Sarah Katharine “Kate” Stone

I first encountered Brokenburn: The Journal of Kate Stone, 1861–1868 in an undergraduate course on the topic of great Civil War writers. Looking at the syllabus at the start of the term, I circled the diary as a text I was not particularly excited about. To me, the story of a woman living far from the war’s Virginia epicenter held little interest. What I quickly discovered, however, is that Kate Stone’s wartime record featured an intensely relatable story of civilians living in a place ravaged by war—as well as being the tale of a young woman who was only twenty years old in 1861, and who was just as concerned with skin blemishes and the latest fashions as she was with news from the front. The diary is an indispensable record of the war in the Trans-Mississippi West as lived by civilians.

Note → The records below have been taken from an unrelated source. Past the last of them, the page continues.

-- ==== Sys2Proof/Machine/Flags.lean ====
section
/-!
DEFINITION. The Flag Computation Unit (40_flags_addressing_step.md R110 to R113), the packed flag byte
(10_state.md R28), and the one-bit shifts with the bit they shift out (43_shift_rotate.md R190). Pure functions.
-/

namespace Sys2Proof.Machine

/-- `ZN(r)` (R110): Z and N from the result; no other flag. -/
def Flags.zn (p : Flags) (r : Byte) : Flags := { p with z := decide (r = 0), n := r.getLsbD 7 }

/-- `carryFromAddition` (R111): the wrapped sum and the carry out of the exact sum. -/
def carryFromAddition (a b : Byte) (cin : Bool) : Byte × Bool :=
  let t := a.toNat + b.toNat + cin.toNat
  (BitVec.ofNat 8 t, decide (t > 0xFF))

/-- `overflowFromAddition` (R112). -/
def overflowFromAddition (a b r : Byte) : Bool := decide ((a ^^^ r) &&& (b ^^^ r) &&& 0x80 ≠ 0)

/-- A flag as the number R8 reads it as. -/
def bitByte (b : Bool) : Byte := BitVec.ofNat 8 b.toNat

/-- `pack(P)` (R28): `N V 1 B D I Z C`. -/
def Flags.pack (p : Flags) : Byte :=
  BitVec.ofNat 8 (p.n.toNat * 128 + p.v.toNat * 64 + 32 + p.b.toNat * 16 + p.d.toNat * 8 + p.i.toNat * 4
    + p.z.toNat * 2 + p.c.toNat)

/-- `unpack(b)` (R28): bit 5 is ignored. -/
def Flags.unpack (b : Byte) : Flags where
  n := b.getLsbD 7
  v := b.getLsbD 6
  b := b.getLsbD 4
  d := b.getLsbD 3
  i := b.getLsbD 2
  z := b.getLsbD 1
  c := b.getLsbD 0

/-- `ASL` (R191): the result and the new carry. -/
def aslByte (v : Byte) : Byte × Bool := (v <<< 1, v.getLsbD 7)

/-- `LSR` (R192). -/
def lsrByte (v : Byte) : Byte × Bool := (v >>> 1, v.getLsbD 0)

/-- `ROL` (R193): the old carry becomes bit 0. -/
def rolByte (c : Bool) (v : Byte) : Byte × Bool := (v <<< 1 ||| bitByte c, v.getLsbD 7)

/-- `ROR` (R194): the old carry becomes bit 7. -/
def rorByte (c : Bool) (v : Byte) : Byte × Bool := (v >>> 1 ||| bitByte c <<< 7, v.getLsbD 0)

/-- The flags of a compare (42_arithmetic_logic.md R176): C is "no borrow", Z and N from the difference. -/
def Flags.compare (p : Flags) (r m : Byte) : Flags :=
  Flags.zn { p with c := decide (m.toNat ≤ r.toNat) } (r - m)

end Sys2Proof.Machine
end

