/-- What an instruction leaves that only pushes a byte. -/
theorem exec_of_push {i : Instr} {s : State} {v : Byte} (h : exec i s = .next (retire (s.pc + 1) (s.push v)))
    (hw : s.mem.wf) :
    ∃ t, exec i s = .next t ∧ StoresByte s t (stackByte s.sp.toNat) v ∧
      t.sp.toNat = (s.sp.toNat + 255) % 256 ∧ SameRegsBut [.SP] s t ∧ t.p = s.p ∧ RetiredPast s t 1 :=
  ⟨_, h, storesByte_push hw v, toNat_sub_one s.sp, sameRegsBut_retire (sameRegsBut_push s v) _, push_p s v,
    retiredPast_of_handles (handles_push s v) 1⟩

/-- Settles O51: PHA pushes A, PHP the packed flags. -/
theorem pushesStoreAndDecrement : Obligations.PushesStoreAndDecrement := fun s _ _ hw =>
  ⟨⟨decode3_opcode (i := .pha) rfl, exec_of_push (exec_pha s) hw⟩,
    decode3_opcode (i := .php) rfl, exec_of_push (exec_php s) hw⟩

/-- Settles O52: PLA is a pull, then a write of A with ZN. -/
theorem plaPullsAAndSetsZN : Obligations.PlaPullsAAndSetsZN := by
  intro s b1 b2
  have hregs : SameRegsBut [.A, .SP] s (pla s) := sameRegsBut_mono (sameRegsBut_pla s) (by simp)
  exact ⟨decode3_opcode (i := .pla) rfl, _, rfl, pulled_eq (toNat_sp_mod s), zn_eq s.p s.pulled,
    toNat_pull_sp (toNat_sp_mod s), sameRegsBut_retire hregs _, sameMemory_retire (pla_mem s) _,
    retiredPast_of_handles (handles_pla s) 1⟩

/-- What PLP pulls is what PHP pushed: retiring PHP touches neither memory nor `SP`. -/
theorem plp_retire_push_pack {s : State} (hw : s.mem.wf) (npc : Addr) :
    (plp (retire npc (s.push s.p.pack))).p = s.p := by
  have hpulled : (retire npc (s.push s.p.pack)).pulled = s.p.pack := pulled_push hw s.p.pack
  rw [plp_p, hpulled, unpack_pack]

/-- Settles O53: PLP unpacks the byte it pulls, and unpacking undoes PHP's packing. -/
theorem plpPullsAllSevenFlags : Obligations.PlpPullsAllSevenFlags := by
  intro s b1 b2
  refine ⟨⟨decode3_opcode (i := .plp) rfl, _, exec_plp s, ?flags, toNat_pull_sp (toNat_sp_mod s),
    sameRegsBut_retire (sameRegsBut_plp s) _, sameMemory_retire (plp_mem s) _,
    retiredPast_of_handles (handles_plp s) 1⟩, fun hw t u hphp hplp => ?inverse⟩
  case flags => rw [retire_p, plp_p, unpack_eq_flagsOfByte, pulled_eq (toNat_sp_mod s)]
  case inverse =>
    cases (exec_php s).symm.trans hphp
    cases (exec_plp _).symm.trans hplp
    exact ⟨plp_retire_push_pack hw _, pull_push_sp s s.p.pack⟩

/-! ### The flag instructions and NOP (45_stack_flags_system.md R225 to R232) -/

theorem exec_of_mem_flagForms {op : Byte} {i : Instr} {f : Flags → Flags} (h : (op, i, f) ∈ flagForms) (s : State) :
    exec i s = advance 1 (fun s => s.setFlags (f s.p)) s :=
  exec_of_mem_forms (fun f => advance 1 (fun s => s.setFlags (f s.p)) s) rfl h

/-- Settles O55: every form is one write of the flags. -/
theorem flagInstructionsWriteOneFlag : Obligations.FlagInstructionsWriteOneFlag := fun s _ _ _ _ f h =>
  ⟨decode3_of_mem_forms rfl h, _, exec_of_mem_flagForms h s, setFlags_p s (f s.p),
    sameRegsBut_retire (sameRegsBut_setFlags s _) _, sameMemory_retire (setFlags_mem s _) _,
    retiredPast_of_handles (handles_setFlags s _) 1⟩

/-- Settles O56: NOP retires with nothing done. -/
theorem nopOnlyAdvances : Obligations.NopOnlyAdvances := fun s _ _ =>
  ⟨decode3_opcode (i := .nop) rfl, _, rfl, retire_p s _, sameRegsBut_retire (fun _ _ => rfl) _,
    sameMemory_retire rfl _, retiredPast_of_handles Handles.rfl 1⟩

/-! ### BRK (45_stack_flags_system.md R236, 60_exceptions.md R243) -/

/-- A `0x00` byte decodes to BRK, whatever follows it. -/
theorem decode3_zero (b1 b2 : Byte) : decode3 T151 0x00 b1 b2 = .ok .brk := decode3_opcode (i := .brk) rfl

Unlike Mary Chesnut, whose voluminous diary remains the standard “women’s diary” of the war, Kate Stone did not spend the war among Confederate brass or Richmond high society. In fact, she spent much of the conflict living as a refugee after the Union assault on Vicksburg forced her family off their northern Louisiana plantation to Tyler, Texas, where Kate resented the locals who lacked, in her judgement, the refinements of Southern society. She also experienced the reality of living in a place occupied by an opposing army and witnessed, firsthand, the pressures that the Civil War placed on the institution of slavery—an institution that provided Kate’s family their wealth and subsistence.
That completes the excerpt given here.